Rivky prepared a line of nearly-ready-to-eat food — sauces for pasta, a mix for falafel, etc. — so customers could have the convenience of takeout with a homemade touch. However, there wasn’t enough interest.

She then started taking orders for dairy and parve events — companies who want to treat their workers, bas mitzvos, a fundraiser brunch. She offers a wide range of salads and veggie dishes, finger rolls, focaccias, and quiches, as well as a mouthwatering selection of desserts.

A year ago, she joined a Temech networking group and that turbocharged her business.

“I learned how to market and network confidently. It was great to sit with other business owners and hear about how they dealt with the same challenges I face.”

“One speaker focused on sales pitches, and her approach helped me improve those conversations. Good Jewish mothers are always worried about not having enough food. ‘I ordered for 20, is it going to be enough?’ they’ll ask.

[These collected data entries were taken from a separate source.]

-- ==== Sys2Proof/Machine/Channels.lean ====
section
/-! DEFINITION. The life of a channel: states (R392), shadows (R325), fences and reset events (R20, R31), the endpoint
map (R21 to R24, R219, R344), sleep and wake (R349 to R357), halts (R305, R425, R429), restart and close (R393, R394). -/

namespace Sys2Proof.Machine

/-! ## States (R392) -/

/-- A change of CH_STATE; every change sets CH_EVENT.STATE_CHANGE. -/
def Ch.setSt (st : ChSt) (c : Ch) : Ch :=
  if c.ctl.st = st then c else { c with ctl := { c.ctl with st := st, event := true } }

/-- The encoding of a channel state. -/
def ChSt.code : ChSt → Nat
  | .down => 0 | .loading => 1 | .run => 2 | .closing => 3 | .halted => 4 | .failed => 5

/-- The channel performs the effects of its timers and units: in RUN, and while it closes. -/
def Ch.live (c : Ch) : Bool := c.ctl.st = .run || c.ctl.st = .closing

/-! ## Shadows (R325) -/

/-- A shadow starts, unless the same trigger already runs. -/
def Ch.startShadow (row key : Nat) (lanes : List Nat) (c : Ch) : Ch :=
  if c.ctl.shadows.any (fun s => s.row = row && s.key = key && s.ends.isNone) then c
  else { c with ctl := { c.ctl with shadows := c.ctl.shadows ++ [⟨row, key, lanes, none⟩] } }

/-- A trigger ends: its shadow lasts another 256 keep cycles. -/
def Ch.endShadow (time row key : Nat) (c : Ch) : Ch :=
  { c with ctl := { c.ctl with shadows := c.ctl.shadows.map (fun s =>
      if s.row = row && s.key = key && s.ends.isNone then { s with ends := some (time + 5120) } else s) } }

/-- The fence shadows whose connection scan and lock scan have both finished end. -/
def Ch.settleFences (time : Nat) (c : Ch) : Ch :=
  let busy := fun (phys : Nat) =>
    match c.lidOf phys with
    | none => false
    | some lid => c.scanPending lid || c.ctl.connScan.any (fun p => p.2 = lid)
  { c with ctl := { c.ctl with shadows := c.ctl.shadows.map (fun s =>
      if s.row = 0 && s.ends.isNone && !busy s.key then { s with ends := some (time + 5120) } else s) } }

/-! ## Fences (R20, R31) -/

/-- The sender's staged train goes (R20, R175). -/
def Ch.dropStaged (lid : Nat) (c : Ch) : Ch :=
  let kept := c.ru.staged.filter (fun t => t.lid ≠ lid)
  { c with ru := { c.ru with staged := kept, discards := sat64 (c.ru.discards + (c.ru.staged.length - kept.length)) } }

/-- The connections that have a logical ID as an end. -/
def Ch.connsOf (c : Ch) (lid : Nat) : List Nat :=
  (c.os.conns.filter (fun p => p.2.st ≠ .free && (p.2.receiver = lid || (p.2.sender = lid && p.2.st ≠ .listening)))).map (·.1)

/-- A fence takes effect (R20): slots end with FENCED (R100), staged trains go, scans are due. -/
def Ch.fence (e : Env) (phys : Nat) (c : Ch) : Ch :=
  let c1 := { c with ctl := { c.ctl with fenced := insertId phys c.ctl.fenced } }
  match c1.lidOf phys with
  | none => (c1.startShadow 0 phys []).endShadow e.time 0 phys
  | some lid =>
    let lanes := (List.range 32).filter (fun l => (c1.lane l).members.contains lid)
    let c2 := c1.startShadow 0 phys lanes
    let c3 := c2.endLost e stFenced (c2.hw.parked.filter (fun w => w.lid = lid))
    let c4 := ({ c3 with hw := { c3.hw with ended := c3.hw.ended.filter (fun t => t.lid ≠ lid) } }).dropStaged lid
    { c4 with ctl := { c4.ctl with connScan := c4.ctl.connScan ++ (c4.connsOf lid).map (fun n => (n, lid)) },
              lt := { c4.lt with fencedIds := insertId lid c4.lt.fencedIds } }

/-- An endpoint-reset event for an endpoint of this channel is taken (R31). -/
def Ch.takeReset (e : Env) (phys : Nat) (c : Ch) : Ch :=
  if c.ctl.st ≠ .run ∨ c.ctl.fenced.contains phys then
    { c with ctl := { c.ctl with resetIgnored := inc c.ctl.resetIgnored } }
  else c.fence e phys

/-! ## The endpoint map (R21 to R24) -/

/-- The words of the map as CH_MAP_DATA shows them. -/
def Ch.mapData (lid : Nat) (c : Ch) : Nat :=
  let m := if 0xFFE ≤ lid then { valid := true, phys := lid } else c.ctl.map.get {} lid
  at_ 18 18 (b01 (decide (0xFFE ≤ lid))) + at_ 17 17 (b01 (c.ctl.fenced.contains m.phys))
    + at_ 16 16 (b01 m.valid) + at_ 11 0 m.phys

/-- The outcome code of a map write in RUN (R21), orders 2 to 9; `chanOf` is the committed endpoint map. -/
def Ch.mapCode (chan : Nat) (chanOf : Nat → Nat) (lid v : Nat) (c : Ch) : Nat :=
  let valid := bit v 16
  let phys := fld v 11 0
  let m := c.ctl.map.get {} lid
  if 0xFFE ≤ lid then 5
  else if valid = m.valid ∧ phys = m.phys then 0
  else if valid ∧ 0x727 < phys then 1
  else if valid ∧ chanOf phys ≠ chan then 2
  else if valid ∧ c.ctl.map.any (fun p => p.2.valid && p.2.phys = phys && p.1 ≠ lid) then 3
  else if valid ∧ c.ctl.fenced.contains phys then 4
  else if m.valid ∧ !c.ctl.fenced.contains m.phys then 7
  else 0

/-- CH_MAP_RESULT takes an outcome. -/
def Ch.mapResult (lid code : Nat) (c : Ch) : Ch := { c with ctl := { c.ctl with mapResLid := lid, mapResCode := code } }

/-- A map write is evaluated (R21, R155, R344). -/
def Ch.mapEval (chan : Nat) (chanOf : Nat → Nat) (lid v : Nat) (c : Ch) : Ch :=
  if c.ctl.st ≠ .run then c.mapResult lid 8
  else
    let code := c.mapCode chan chanOf lid v
    let m : MapEntry := { valid := bit v 16, phys := fld v 11 0 }
    let c1 := c.mapResult lid code
    if code ≠ 0 ∨ 0xFFE ≤ lid ∨ m = c.ctl.map.get {} lid then c1
    else
      let used := m.valid && decide (m.phys ≤ 0x3FF)
      ({ c1 with ctl := { c1.ctl with map := c1.ctl.map.put {} lid m,
                                      replaced := c1.ctl.replaced + b01 used } }).remapLanes lid m.valid

/-- A write of CH_MAP_DATA for logical ID `lid`: held while that ID has a lock scan to finish (R219). -/
def Ch.mapWrite (who : Requester) (chan : Nat) (chanOf : Nat → Nat) (lid v : Nat) (c : Ch) : Ch :=
  if c.ctl.st = .run && c.scanPending lid then { c with lt := { c.lt with heldMap := some (who, lid, v) } }
  else c.mapEval chan chanOf lid v

/-- SPARES_LEFT (R344): the smaller of what the image's reservation has left and of the free assigned cores. -/
def Ch.sparesLeft (chan : Nat) (chanOf : Nat → Nat) (c : Ch) : Nat :=
  let free := ((List.range 0x400).filter (fun p => chanOf p = chan && !c.ctl.fenced.contains p
    && !c.ctl.map.any (fun q => q.2.valid && q.2.phys = p))).length
  min (c.img.spares - c.ctl.replaced) free

/-- The reactions of a scanned ID's connections still run: they finish before its lock scan, so that a spare inherits no
connection (R131, R219). -/
def Ch.scanBusy (c : Ch) : Bool := c.ctl.connScan.any (fun p => c.lt.scanIds.contains p.2)

/-- LOCK_SCAN_END: the running scan finishes; a map write that waited for it is evaluated (R216, R219). -/
def Ch.endScan (e : Env) (c : Ch) : Ch :=
  if !c.lt.scanning || c.scanBusy then c
  else
    let c1 := ({ c with lt := { c.lt with scanning := false, scanIds := [] } }).settleFences e.time
    match c1.lt.heldMap with
    | none => c1
    | some (who, lid, v) =>
      if c1.scanPending lid then c1
      else
        (({ c1 with lt := { c1.lt with heldMap := none } }).mapEval e.chan (tblChan e.pt.table) lid v).emit
          (.host who (0x100108 + 0x100000 * e.chan) true v false)

/-! ## Sleep and wake (R349 to R357) -/

/-- A channel in RUN whose clocks are gated by sleep or by a wake that runs. -/
def Ch.asleep (c : Ch) : Bool := c.ctl.st = .run && (c.clk.st = .doze || c.clk.st = .slumber || c.clk.st = .waking)

/-- The state that CK_CLOCK_STATE shows (R349): a channel that is not in RUN is DOWN, but for its load, its close, its blotter, and
a host access for which it wakes. -/
def Ch.clockNow (c : Ch) : ClkSt :=
  if c.ctl.st = .run then c.clk.st
  else if c.ctl.st = .loading || c.ctl.st = .closing || c.db.bSt = .writing then .active
  else c.clk.st

/-- A channel that is not in RUN runs its clocks for host accesses (R349). -/
def Ch.lingers (c : Ch) : Bool := c.ctl.st ≠ .run && c.clk.st = .active

/-- A wake request (R353), raised at keep value `time`: the channel is WAKING from the state it leaves. -/
def Ch.wakeUp (time : Nat) (c : Ch) : Ch :=
  if c.ctl.st ≠ .run then c
  else
    match c.clk.st with
    | .doze => { c with clk := { c.clk with st := .waking, fromSlumber := false, wakeReq := true, wakeAt := time } }
    | .slumber => { c with clk := { c.clk with st := .waking, fromSlumber := true, wakeReq := true, wakeAt := time } }
    | .waking => { c with clk := { c.clk with wakeReq := true } }
    | _ => c

/-- The wake request of a host access (R349, R353): a DOWN channel, which holds no PLL vote, wakes as from SLUMBER. -/
def Ch.hostWake (time : Nat) (c : Ch) : Ch :=
  if c.clockNow = .down then
    { c with clk := { c.clk with st := .waking, fromSlumber := true, wakeReq := true, wakeAt := time } }
  else c.wakeUp time

/-- The host accesses of a DOWN channel are served: its clocks stop again (R349). -/
def Ch.gateAgain (c : Ch) : Ch := if c.lingers then { c with clk := { c.clk with st := .down } } else c

/-- The channel is idle under R350, as far as the model keeps its pipelines. -/
def Ch.idle (c : Ch) : Bool :=
  c.rq.ingress.isEmpty && c.rq.bankQ.isEmpty && c.rq.full.isEmpty && c.ru.queue.isEmpty && !c.os.bars.any (fun p => p.2.ruPending)
    && c.bg.holdQ.isEmpty && !c.ps.seqs.any (fun p => p.2.st = .audit)
    && !c.bw.lanes.any (fun p => p.2.preloadBusy || p.2.complete) && !c.lt.scanning && c.lt.fencedIds.isEmpty
    && c.ctl.connScan.isEmpty && c.ctl.resetQ.isEmpty && c.db.bSt ≠ .writing && c.la.txWait.isEmpty
    && c.la.rxWait.isEmpty && c.bw.strobes.isEmpty && c.todo.isEmpty && !c.hw.busy && !c.db.hBusy && !c.db.inBusy
    && !c.lt.busy

/-- The expiries that the keep part's alarm watches (R354): each is the first time at which the timer's own rule finds it expired;
a barrier's timer moves at multiples of 256 ns. -/
def Ch.expiries (c : Ch) (time : Nat) : List Nat :=
  (c.bw.lanes.filterMap (fun p =>
    match p.2.timer with
    | some s =>
      if p.2.st = .active && !p.2.members.isEmpty && !p.2.complete && p.2.roundUs ≠ 0 then some (s + 1000 * p.2.roundUs) else none
    | none => none))
  ++ (c.os.bars.filterMap (fun p =>
    let b := p.2
    if b.count ≠ 0 && !b.gated && !b.ruPending && !b.holding && !b.poisoned && b.timeoutUs ≠ 0 then
      let left := ceilDiv (1000 * b.timeoutUs) 256 + 1
      let gone := (fld time 39 8 + 2 ^ 32 - b.start) % 2 ^ 32
      some (256 * (time / 256 + left - gone))
    else none))
  ++ (c.ps.seqs.filterMap (fun p =>
    let us := (c.entry p.2.entry).deadlineUs
    if p.2.st = .run && p.2.deadlineOn && !p.2.missed && us ≠ 0 then some (p.2.start + 1000 * us) else none))
  ++ (c.la.objs.filterMap (fun p =>
    let us := fld (c.common p.1) 59 40
    match p.2.timer with
    | some s => if us ≠ 0 && !p.2.expired then some (s + 1000 * us) else none
    | none => none))
  ++ (if c.la.st = .formed && c.la.parent.isSome then [c.la.reqAt + 1000000] else [])

/-- The alarm of R354 is due within `k` keep cycles. -/
def Ch.alarmWithin (c : Ch) (time k : Nat) : Bool := (c.expiries time).any (fun t => decide (t ≤ time + 20 * k))

/-- DOZE_ENTRY (R350), at CORE stamp `time`. -/
def Ch.enterDoze (time : Nat) (c : Ch) : Ch :=
  if c.ctl.st = .run && c.clk.st = .active && c.clk.dozeEn && c.idle && !c.clk.wakeReq then
    { c with clk := { c.clk with st := .doze, since := time } }
  else c

/-- SLUMBER_ENTRY (R351). -/
def Ch.enterSlumber (time : Nat) (c : Ch) : Ch :=
  if c.ctl.st = .run && c.clk.st = .doze && c.clk.slumberEn && decide (c.clk.since + 1000 * c.clk.slumberUs ≤ time)
      && !c.alarmWithin time 419 then
    { c with clk := { c.clk with st := .slumber, since := time } }
  else c

/-- ALARM (R354): a wake request W keep cycles before the earliest expiry. -/
def Ch.alarm (time : Nat) (c : Ch) : Ch :=
  match c.clk.st with
  | .doze => if c.alarmWithin time 1 then c.wakeUp time else c
  | .slumber => if c.alarmWithin time 401 then c.wakeUp time else c
  | _ => c

/-! ## Ends without performance (R425, R429, R66) -/

/-- A failed trailer is counted and recorded (R66, R72). -/
def Ch.trailerFails (p : Packet) (status : Nat) (c : Ch) : Ch :=
  { c with rq := { c.rq with trailerFail := inc c.rq.trailerFail, tfClass := p.cls, tfStatus := status,
                             tfOpcode := p.opcode, tfEndpoint := p.phys, tfIndex := p.index } }

/-- A packet that is not performed because the channel left RUN (R425). -/
def Ch.packetDown (e : Env) (p : Packet) (c : Ch) : Ch :=
  if p.trailer then c.trailerFails p stChannelDown
  else
    ({ c with rq := { c.rq with down := inc c.rq.down } }).respond e p.phys p.opcode stChannelDown p.tag (e.freeResult 2) {}
      true true

/-- The trailer that a received TRAILER message is, from link agent 0x700 + port (R261). -/
def remotePacket (m : MsgIn) : Packet :=
  { phys := 0x700 + m.port.toNat, port := 0x700 + m.port.toNat, remote := true, opcode := fld (bodyWord m 1) 31 26,
    cls := fld (bodyWord m 1) 25 23, index := fld (bodyWord m 1) 22 0, operand := bodyWord m 2, tag := 0, trailer := true,
    poisoned := false, ingress := ingressOf (0x700 + m.port.toNat), pkt := .none, mem := .none }

/-- A trailer is taken (R63): the acknowledgement leaves for its tile or link agent, and a remote trailer's receive buffer returns
its credit (R258). -/
def Ch.takeTrailer (p : Packet) (c : Ch) : Ch :=
  let c1 := c.emit (.take p.port p.opcode)
  if p.remote then c1.emit (.creditBack (p.port % 8)) else c1

/-- A trailer that waited for its take when its channel left RUN: it is taken and recorded (R425). -/
def Ch.flushPacket (e : Env) (p : Packet) (c : Ch) : Ch :=
  (if p.trailer then c.takeTrailer p else c).packetDown e p
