-- ==== Sys2Proof/Machine/Requests.lean ====
section
/-! DEFINITION. The request pipeline of a channel (R36 to R72, R88 to R100): ingress checks, bank queues, performance,
responses and trains, trailers, and what the hub does with what waited for a wake. -/

namespace Sys2Proof.Machine

/-! ## Ingress checks (R53) -/

/-- A refusal at the hub: its status, its counter (0 RQ_DENIED_COUNT, 1 RQ_BAD_REQ_COUNT, 2 RQ_PKT_ERR_COUNT) and the RQ
source it raises. -/
structure Refused where
  status : Nat
  count  : Nat
  src    : Option (Nat × Cause)

/-- The op that a packet is, under the identity it resolved. -/
def Packet.op (p : Packet) (lid : Nat) : Op :=
  { lid := lid, phys := p.phys, opcode := p.opcode, cls := p.cls, index := p.index, operand := p.operand, tag := p.tag,
    access := if p.trailer then 2 else if p.phys = 0xFFF then 3 else 1, poisoned := p.poisoned }

/-- The cause of a packet error at an SRN port (kind P of R308): the endpoint of the port it entered by. In an error of the upper
half, which holds the op, the captured type names no op; in one of the lower half it names the op (DEDUCED). -/
def Packet.portCause (p : Packet) (lid : Nat) : Cause :=
  { (p.op lid).cause with addr := at_ 11 0 p.port, cls := 0, opcode := 0, key := p.port }

/-- The cause of a packet error in the lower half. -/
def Packet.lowerCause (p : Packet) (lid : Nat) (forced : Bool) : Cause :=
  { p.portCause lid with cls := p.cls, opcode := p.opcode, forced := forced }

/-- The opcode is listed and sent with its own CLASS, or is a WAIT_ANY that R48 allows (check 7). -/
def opOk (opcode cls operand : Nat) : Bool :=
  if opcode = opWaitAny then waitAnyOk operand cls else opClass opcode = some cls

/-- Check 7: BAD_OP. -/
def badOp (p : Packet) : Bool :=
  !opOk p.opcode p.cls p.operand || !kindOk p.opcode p.index || (p.trailer && !trailerOp p.opcode)

/-- Check 9: MISALIGNED. -/
def misaligned (p : Packet) : Bool :=
  p.cls = clLock && p.opcode ≠ opWaitAny && decide (fld p.operand 2 0 ≠ 0)

/-- Checks 7 to 9 of R53 for an op of `lid`, and the permission conditions of check 10 that need no read (R128, R220). -/
def Ch.checkOp (p : Packet) (lid : Nat) (c : Ch) : Option Refused :=
  let o := p.op lid
  if badOp p then some ⟨stBadOp, 1, some (2, o.cause)⟩
  else if !indexOk p.opcode p.cls p.index then some ⟨stBadIndex, 1, some (3, o.cause)⟩
  else if misaligned p then some ⟨stMisaligned, 1, some (4, { o.cause with addr := lockAddr p.operand })⟩
  else if p.opcode = opLockRelease ∧ lockForce p.operand ∧ !(c.img.supValid && c.img.supLid = lid) then
    some ⟨stDenied, 0, none⟩
  else if p.cls = clStr ∧ 0xC000 ≤ p.index
      ∧ !connStrOk (if p.opcode = opWaitAny then armedOp p.operand else p.opcode) lid (c.conn (p.index - 0xC000)) then
    some ⟨stDenied, 0, none⟩
  else none

/-- Check 10 for SEQ_SELECT (R227, R309): the selector's bit in a mask that is not poisoned. -/
def Ch.selectorOk (e : Env) (lid : Nat) (c : Ch) : Ch × Bool :=
  if !c.img.selEn then (c, false)
  else
    let r := c.readMask e c.img.selMask
    (r.1, !r.2 && decide (lid < 2048) && (c.mask c.img.selMask).testBit lid)

/-- The logical ID that the capture of a packet error names; an endpoint that no logical ID maps leaves it free. -/
def Ch.errLid (e : Env) (p : Packet) (c : Ch) : Nat := (c.lidOf p.phys).getD (e.freeVal 7 % 4096)

/-- A corrected error in the upper half, met at the node (R69): counted and raised before any refusal. -/
def Ch.noteCorrected (e : Env) (p : Packet) (c : Ch) : Ch :=
  if p.pkt = .correctedUpper then c.correctedPacket e .rq 0 (p.portCause (c.errLid e p)) else c

/-- The lower half at hub ingress (R69): a forced or real error is met whatever then becomes of the packet (R326). A corrected one
is counted and raised; of an uncorrectable one the answer tells whether it was forced. -/
def Ch.meetLower (e : Env) (p : Packet) (c : Ch) : Ch × Option Bool :=
  let force := c.rq.forceErr
  let c0 := { c with rq := { c.rq with forceErr := 0 } }
  if p.pkt = .lowerUncorrectable then (c0, some false)
  else if force = 2 then (c0, some true)
  else if p.pkt = .correctedLower ∨ force = 1 then
    (c0.correctedPacket e .rq 0 (p.lowerCause (c.errLid e p) (decide (p.pkt ≠ .correctedLower))), none)
  else (c0, none)

/-- How the checks at the hub end: the identity the packet resolves to, a refusal, or no identity, because the map entry cannot
be read and the channel halts (R310). -/
inductive Checked where
  | passed (lid : Nat)
  | refused (r : Refused)
  | lost
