/-! ## The shape of a command -/

/-- The meaning of a command: while SCE_POR_N is low nothing acts (R372). -/
def act (s : State) (f : State → State) : Host.Outcome State Fault Refusal :=
  if s.por then .next s else .next (f s.begin).afterwards

/-- The meaning of a command that acts on what only a running block does: a block that has halted (R306) does not. -/
def actRunning (s : State) (f : State → State) : Host.Outcome State Fault Refusal :=
  act s fun s => if s.blockHalted then s else f s

/-- A command on one channel's units: while the channel is in RUN or closing, and awake. -/
def actLive (s : State) (n : Nat) (m : MemErr) (f : Env → Ch → Ch) : Host.Outcome State Fault Refusal :=
  act s fun s => s.atChan n m (whenLive f)

end Sys2Proof.Machine
end

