/-- QUARANTINE of a crossing of R365 on which nothing waits: what comes from its other side is ignored from now on, its shadow runs,
the scope's record takes it with the items it lost, which count as CK_RESET_OVERRUN under that shadow; of a telemetry feed the bay goes
stale. RESET_DONE_EXCHANGE ends it: the shadow lasts another 256 keep cycles. CK_QUARANTINE, 1,024 keep cycles after both sides have
left reset (a free time, log entry 83), raises its source at U. -/
def Obligations.Quarantines : Prop :=
  ∀ (s : State) (q : BitVec 16) (dropped : Nat), s.Still → crossingOk q.toNat = true → (∀ n < 4, (s.ch n).bw.strobes = []) →
    let feed := fld q.toNat 15 12 = 4
    (∃ t : State, exec (.quarantine q dropped) s = .next t ∧
      (∃ x y, s.time ≤ x ∧ (s.quarantined q.toNat = false → y = s.time) ∧
        t.ck.quar = s.ck.quar.filter (fun z => z.number ≠ q.toNat) ++ [⟨q.toNat, s.time, x, y, false⟩]) ∧
      (∃ x ∈ t.ck.shadows, x.row = 1 ∧ x.key = q.toNat ∧ x.ends = none) ∧
      (s.crossingChan q.toNat = none →
        t.ck.xQuarantine = q.toNat ∧ t.ck.resetOverrun = sat64 (s.ck.resetOverrun + dropped) ∧
        ∀ n < 4, (t.ch n).clk = (s.ch n).clk) ∧
      (∀ n < 4, s.crossingChan q.toNat = some n →
        (t.ch n).clk = { (s.ch n).clk with
          xQuarantine := q.toNat, resetOverrun := sat64 ((s.ch n).clk.resetOverrun + dropped) } ∧
        t.ck.xQuarantine = s.ck.xQuarantine ∧ t.ck.resetOverrun = s.ck.resetOverrun) ∧
      (dropped = 0 → t.ck.shadowCount = s.ck.shadowCount) ∧
      (dropped ≠ 0 → t.ck.shadowCount = inc s.ck.shadowCount ∧ t.ck.shadowSrc = 3 ∧ t.ck.shadowRow = 1) ∧
      (feed → SMap.wf {} s.bays = true → (t.bays.get {} (fld q.toNat 11 0)).stale = true) ∧
      (¬ feed → t.bays = s.bays ∧ t.sflt = s.sflt ∧ t.hp = s.hp ∧ ∀ n < 4, (t.ch n).flt = (s.ch n).flt) ∧
      t.pt = s.pt ∧ t.cl = s.cl ∧ t.resp = s.resp ∧ t.emitted = [] ∧
      ∀ n < 4, (t.ch n).os = (s.ch n).os ∧ (t.ch n).hw = (s.ch n).hw ∧ (t.ch n).lt = (s.ch n).lt ∧ (t.ch n).ps = (s.ch n).ps ∧
        (t.ch n).ctl.st = (s.ch n).ctl.st) ∧
    (s.quarantined q.toNat = false → exec (.resetDoneExchange q) s = .next s.begin.setPll) ∧
    (s.quarantined q.toNat = true → ∃ t : State, exec (.resetDoneExchange q) s = .next t ∧ t.quarantined q.toNat = false ∧
      t.ck.quar = s.ck.quar.filter (fun x => x.number ≠ q.toNat) ∧
      t.ck.shadows = s.ck.shadows.map (fun x =>
        if x.row = 1 ∧ x.key = q.toNat ∧ x.ends = none then { x with ends := some (s.time + 5120) } else x) ∧
      t.sflt = s.sflt ∧ t.pt = s.pt ∧ t.cl = s.cl ∧ t.hp = s.hp ∧ t.emitted = [] ∧
      ∀ n < 4, (t.ch n).os = (s.ch n).os ∧ (t.ch n).hw = (s.ch n).hw ∧ (t.ch n).clk = (s.ch n).clk ∧
        (t.ch n).ctl.st = (s.ch n).ctl.st) ∧
    ((∃ x ∈ s.ck.quar, x.number = q.toNat ∧ x.raised = false ∧ x.left + 20480 ≤ s.time) → s.crossingChan q.toNat = none →
      s.sflt.ck.disabled.testBit 2 = false → capturedClass s.sflt.ck ≠ 2 →
      let k : Cause := { addr := q.toNat, key := q.toNat }
      exec (.ckQuarantine q) s = .next
        { s.begin with
          ck := { s.ck with quar := s.ck.quar.map (fun (x : Quar) => if x.number = q.toNat then { x with raised := true } else x) },
          sflt := { s.sflt with ck := (raiseOn s.time s.begin.stamp false 2 2 k s.sflt.ck).1 },
          hp := { s.hp with errNew := true, errShared := true } }.setPll) ∧
    ((∀ x ∈ s.ck.quar, x.number = q.toNat → x.raised = true ∨ s.time < x.left + 20480) →
      exec (.ckQuarantine q) s = .next s.begin.setPll)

“I realized that if I get flustered and say, ‘I’m not sure, maybe order a little more,’ they lose trust in me. But when I confidently answer, ‘Sure, it will be plenty!’ they’re reassured and more likely to use me. And there’s always plenty of food.”

Temech’s conference last year was a month after Rivky got married and she debated attending. She went and worked up the gumption to approach a potential client. The woman couldn’t use her, but she pointed her to a website where Rivky advertised. That led to her snagging her largest client.

There was also a mindset shift.

“We set goals every month, and that changed my approach. Instead of waiting for clients, I’m actively working on growing my business every month.

“This was such a positive experience that after finishing the networker group, I joined an accelerator group. I want to take this as far as I can.”